Noteworthy, in our present trial, there was significant WL in the control group (−1.6 ± 2.3 kg). However, between group comparisons demonstrated significantly more WL in the intervention group (−3.7 ± 1.9 kg) as compared to the control group. Through the standard consenting process, research subjects are aware of general aspects of the control and intervention groups and often desire randomization to the intervention group. Our trial and others demonstrated that patients randomized in the control group often self-implement behavioral changes and, in this case, achieved WL (42). In our trial, the incremental difference in weight loss between the intervention and control group was relatively low at 2.1 kg. Weight loss in the control group also occurred in other studies (36). Consideration should be given to implementing active interventions in the control group to prevent WL. Future trials should also consider more intensive weight loss interventions to achieve a greater difference in weight loss between the treatment and control groups. In this regard, data from our trial may be useful for power calculations for future randomized WL intervention trials in men with prostate cancer.

A number of study designs may be appropriate for future WL intervention trials in men with prostate cancer. For example, men on active surveillance undergoing targeted same sight biopsies may be an ideal study population to undergo a long-term intervention. Another population to consider would be men on androgen deprivation for prostate cancer. Androgen deprivation is known to increase body fat, making this potentially an ideal population for future studies (43). In a prospective randomized trial incorporating diet and exercise, O’Neill et al. reported significant WL, reduction in total body fat, and improved functional capacity in men on androgen deprivation therapy, though they did not report on biomarkers related to prostate cancer progression (44).

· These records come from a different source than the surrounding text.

-- ==== Sys2Proof/Certificates/Slice0/Obligations.lean ====
section
/-! DEFINITION. The statements for the provers. Each docstring says which rule of spec/ a statement formalises. -/

open Sys2Proof Sys2Proof.Machine

/-- A step takes the command at the front of the queue and answers what its meaning answers on the state with the
queue's rest; with nothing queued the module idles (log entry 1). -/
def Obligations.StepRunsFrontCommand : Prop :=
  (∀ i rest s, s.pending = i :: rest → step s = exec i { s with pending := rest }) ∧
  (∀ s : State, s.pending = [] → step s = .next s)

/-- The packets on the links once a node has sent packets towards others, in order (R187). -/
def Sys2Proof.Claims.sentAll (src : TatNode) (l : List (TatNode × BitVec 96)) (q : List Flight) : List Flight :=
  l.foldl (fun q x => sent src x.1 x.2 .none q) q

/-! ### Cores: registers, arithmetic, control (chapter 02) -/

/-- The rows of R54 for scalar arithmetic: the instruction, whether its second operand is IMM sign-extended, and its
value. -/
def Sys2Proof.Claims.aluRows : List ((CoreId → ScalarF → Instr) × Bool × (BitVec 64 → BitVec 64 → BitVec 64)) :=
  [(.add, false, fun a b => a + b), (.addi, true, fun a b => a + b), (.sub, false, fun a b => a - b),
   (.subi, true, fun a b => a - b), (.and, false, fun a b => a &&& b), (.andi, true, fun a b => a &&& b),
   (.or, false, fun a b => a ||| b), (.ori, true, fun a b => a ||| b), (.xor, false, fun a b => a ^^^ b),
   (.xori, true, fun a b => a ^^^ b), (.shl, false, fun a b => a <<< (b.toNat % 64)),
   (.shli, true, fun a b => a <<< (b.toNat % 64)), (.shr, false, fun a b => a >>> (b.toNat % 64)),
   (.shri, true, fun a b => a >>> (b.toNat % 64)), (.sar, false, fun a b => a.sshiftRight (b.toNat % 64)),
   (.sari, true, fun a b => a.sshiftRight (b.toNat % 64)), (.mul, false, fun a b => a * b),
   (.muli, true, fun a b => a * b), (.min, false, fun a b => if a.toInt < b.toInt then a else b),
   (.mini, true, fun a b => if a.toInt < b.toInt then a else b),
   (.max, false, fun a b => if a.toInt < b.toInt then b else a),
   (.maxi, true, fun a b => if a.toInt < b.toInt then b else a),
   (.slt, false, fun a b => if a.toInt < b.toInt then 1 else 0),
   (.slti, true, fun a b => if a.toInt < b.toInt then 1 else 0),
   (.sltu, false, fun a b => if a.toNat < b.toNat then 1 else 0),
   (.sltui, true, fun a b => if a.toNat < b.toNat then 1 else 0),
   (.lih, true, fun a b => (a &&& 0xFFFFFFFF) ||| (b <<< 32))]

open Sys2Proof.Claims

/-- S0 reads zero and ignores writes, and a write of another S register changes that one alone (R47). Every scalar
arithmetic instruction, when the core can issue it, writes SD with its row's value, goes on at PC + 1 and changes
nothing else (R54, R47); NOP writes nothing. Model choices: log entries 2, 8. -/
def Obligations.ScalarArithmetic : Prop :=
  (∀ k : Core, k.sreg 0 = 0) ∧ (∀ (k : Core) v, k.setS 0 v = k) ∧
  (∀ (k : Core) (r q : Reg) v, r ≠ 0 → (k.setS r v).sreg q = if q = r then v else k.sreg q) ∧
  (∀ r ∈ aluRows, ∀ c f s, CanGoOn s c (if r.2.1 then [f.sa, f.sd] else [f.sa, f.sb, f.sd]) [] →
    ∃ t, exec (r.1 c f) s = .next t ∧
      Issued s c ((s.core c).setS f.sd
        (r.2.2 ((s.core c).sreg f.sa) (if r.2.1 then f.imm.signExtend 64 else (s.core c).sreg f.sb)))
        ((s.core c).regs.pc.toNat + 1) t) ∧
  (∀ c s, CanGoOn s c [] [] →
    ∃ t, exec (.nop c) s = .next t ∧ Issued s c (s.core c) ((s.core c).regs.pc.toNat + 1) t)

/-- The conditions of the branches of R54. -/
def Sys2Proof.Claims.branchRows : List ((CoreId → BranchF → Instr) × (BitVec 64 → BitVec 64 → Bool)) :=
  [(.beq, fun a b => decide (a = b)), (.bne, fun a b => decide (a ≠ b)),
   (.blt, fun a b => decide (a.toInt < b.toInt)), (.bge, fun a b => decide (b.toInt ≤ a.toInt)),
   (.bltu, fun a b => decide (a.toNat < b.toNat)), (.bgeu, fun a b => decide (b.toNat ≤ a.toNat))]

/-- A branch whose condition holds goes to PC + IMM, one whose condition fails to PC + 1; JAL also writes S[SA] with
PC + 1; JR goes to S[SA][10:0]. Nothing else changes (R54). The targets are PCs of the program. Model choices: log
entries 2, 8. -/
def Obligations.BranchTargets : Prop :=
  (∀ r ∈ branchRows, ∀ c f s (pc : Nat), CanIssue s c [f.sa, f.sb] [] → pc < (s.core c).text.length →
    (pc : Int) = (s.core c).regs.pc.toNat +
      (if r.2 ((s.core c).sreg f.sa) ((s.core c).sreg f.sb) then f.imm.toInt else 1) →
    ∃ t, exec (r.1 c f) s = .next t ∧ Issued s c (s.core c) pc t) ∧
  (∀ c f s (pc : Nat), CanIssue s c [f.sa] [] → pc < (s.core c).text.length →
    (pc : Int) = (s.core c).regs.pc.toNat + f.imm.toInt →
    ∃ t, exec (.jal c f) s = .next t ∧
      Issued s c ((s.core c).setS f.sa (BitVec.ofNat 64 ((s.core c).regs.pc.toNat + 1))) pc t) ∧
  (∀ c f s, CanIssue s c [f.sa] [] → ((s.core c).sreg f.sa).toNat % 2048 < (s.core c).text.length →
    ∃ t, exec (.jr c f) s = .next t ∧ Issued s c (s.core c) (((s.core c).sreg f.sa).toNat % 2048) t)

/-- `n` bytes at `a` can be accessed by the core: the address is a multiple of `al` and the bytes lie in segments of
its SEG_MASK (R123). -/
abbrev Sys2Proof.Claims.Reaches (k : Core) (a n al : Nat) : Prop := a % al = 0 ∧ spadIn k.task.seg a n = true

/-- The bytes at `a` are `bs`, each written since its segment entered ON. -/
abbrev Sys2Proof.Claims.Holds (k : Core) (a : Nat) (bs : List Byte) : Prop :=
  ∀ i (h : i < bs.length), cellGet k.spad.cells (a + i) = some bs[i]

/-- The core `k'` is `k` with `bs` stored at `a` in its scratchpad: those bytes read so, and every other byte, every
register and every other part of the core is as before. -/
def Sys2Proof.Claims.Stored (k k' : Core) (a : Nat) (bs : List Byte) : Prop :=
  k' = { k with spad := k'.spad } ∧ k'.spad.segs = k.spad.segs ∧ Holds k' a bs ∧
    ∀ b, b < a ∨ a + bs.length ≤ b → cellGet k'.spad.cells b = cellGet k.spad.cells b

/-- LD, LDW and VLD bring the 8, 4 or 128 bytes at the effective address to their register, the lowest byte first and
zero-extended, and change nothing else (R54, R8). ST, STW and VST store the low 8 or 4 bytes of an S register, or the
128 bytes of a V register, at the effective address, and change no other byte (R54, R8). Model choices: log entries 2,
8. -/
def Obligations.ScratchpadAccess : Prop :=
  (∀ r ∈ [((.ld : CoreId → LoadF → Instr), 8), (.ldw, 4)], ∀ c f s bs, CanGoOn s c [f.sa, f.d] [] →
    (s.core c).spad.upset = [] → bs.length = r.2 → Reaches (s.core c) (effAddr (s.core c) f) r.2 r.2 →
    Holds (s.core c) (effAddr (s.core c) f) bs →
    ∃ t, exec (r.1 c f) s = .next t ∧
      Issued s c ((s.core c).setS f.d (BitVec.ofNat 64 (leNat bs))) ((s.core c).regs.pc.toNat + 1) t) ∧
  (∀ c f s bs, CanGoOn s c [f.sa] [f.d] → (s.core c).spad.upset = [] → bs.length = 128 →
    Reaches (s.core c) (effAddr (s.core c) f) 128 32 → Holds (s.core c) (effAddr (s.core c) f) bs →
    ∃ t, exec (.vld c f) s = .next t ∧
      Issued s c ((s.core c).setV f.d (BitVec.ofNat 1024 (leNat bs))) ((s.core c).regs.pc.toNat + 1) t) ∧
  (∀ r ∈ [((.st : CoreId → LoadF → Instr), 8), (.stw, 4)], ∀ c f s, CanGoOn s c [f.sa, f.d] [] →
    Reaches (s.core c) (effAddr (s.core c) f) r.2 r.2 →
    ∃ t k, exec (r.1 c f) s = .next t ∧ Issued s c k ((s.core c).regs.pc.toNat + 1) t ∧
      Stored (s.core c) k (effAddr (s.core c) f) (leBytes r.2 ((s.core c).sreg f.d).toNat)) ∧
  (∀ c f s, CanGoOn s c [f.sa] [f.d] → Reaches (s.core c) (effAddr (s.core c) f) 128 32 →
    ∃ t k, exec (.vst c f) s = .next t ∧ Issued s c k ((s.core c).regs.pc.toNat + 1) t ∧
      Stored (s.core c) k (effAddr (s.core c) f) (leBytes 128 ((s.core c).vreg f.d).toNat))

There are several limitations to our study. Our trial was a short-term pre-prostatectomy trial, and a longer intervention may be required to observe tissue biomarker changes as a result of WL. Men in the study lost on average 0.5 kg per week. It appears that participants did not completely follow the dietary instructions since they should have lost more weight if eating a 1200 or 1500 kcal diet. The compliance measure in the present study was weight loss. We did not report food intake data and pedometer readings. This information may potentially be useful for designing future trials and evaluating compliance. A number of pre-prostatectomy dietary intervention trials incorporating dietary supplements such as fish oil and flax seed, and increased dietary intake of lycopene rich tomato sauce reported changes in tissue biomarkers, but WL without a specific focus on selected dietary nutrients may require longer term interventions (27, 45). In addition, our trial was offered to all overweight and obese patients undergoing radical prostatectomy at the VA and UCLA. Future research should focus on selecting out specific patients more likely to respond to WL interventions based on inflammatory markers and thus incorporate “precision medicine” markers prior to enrollment.

CONCLUSION

In summary, our short-term WL program prior to radical prostatectomy resulted in significantly more WL in the intervention vs. the control group and was accompanied by significant reduction in body fat mass, circulating triglycerides, and insulin levels. However, there were no significant changes in malignant epithelium apoptosis or proliferation levels. Based on the known association of obesity and lethal prostate cancer, future longer-term or more intensive weight loss intervention trials are warranted to further examine if WL has therapeutic benefits in men with prostate cancer.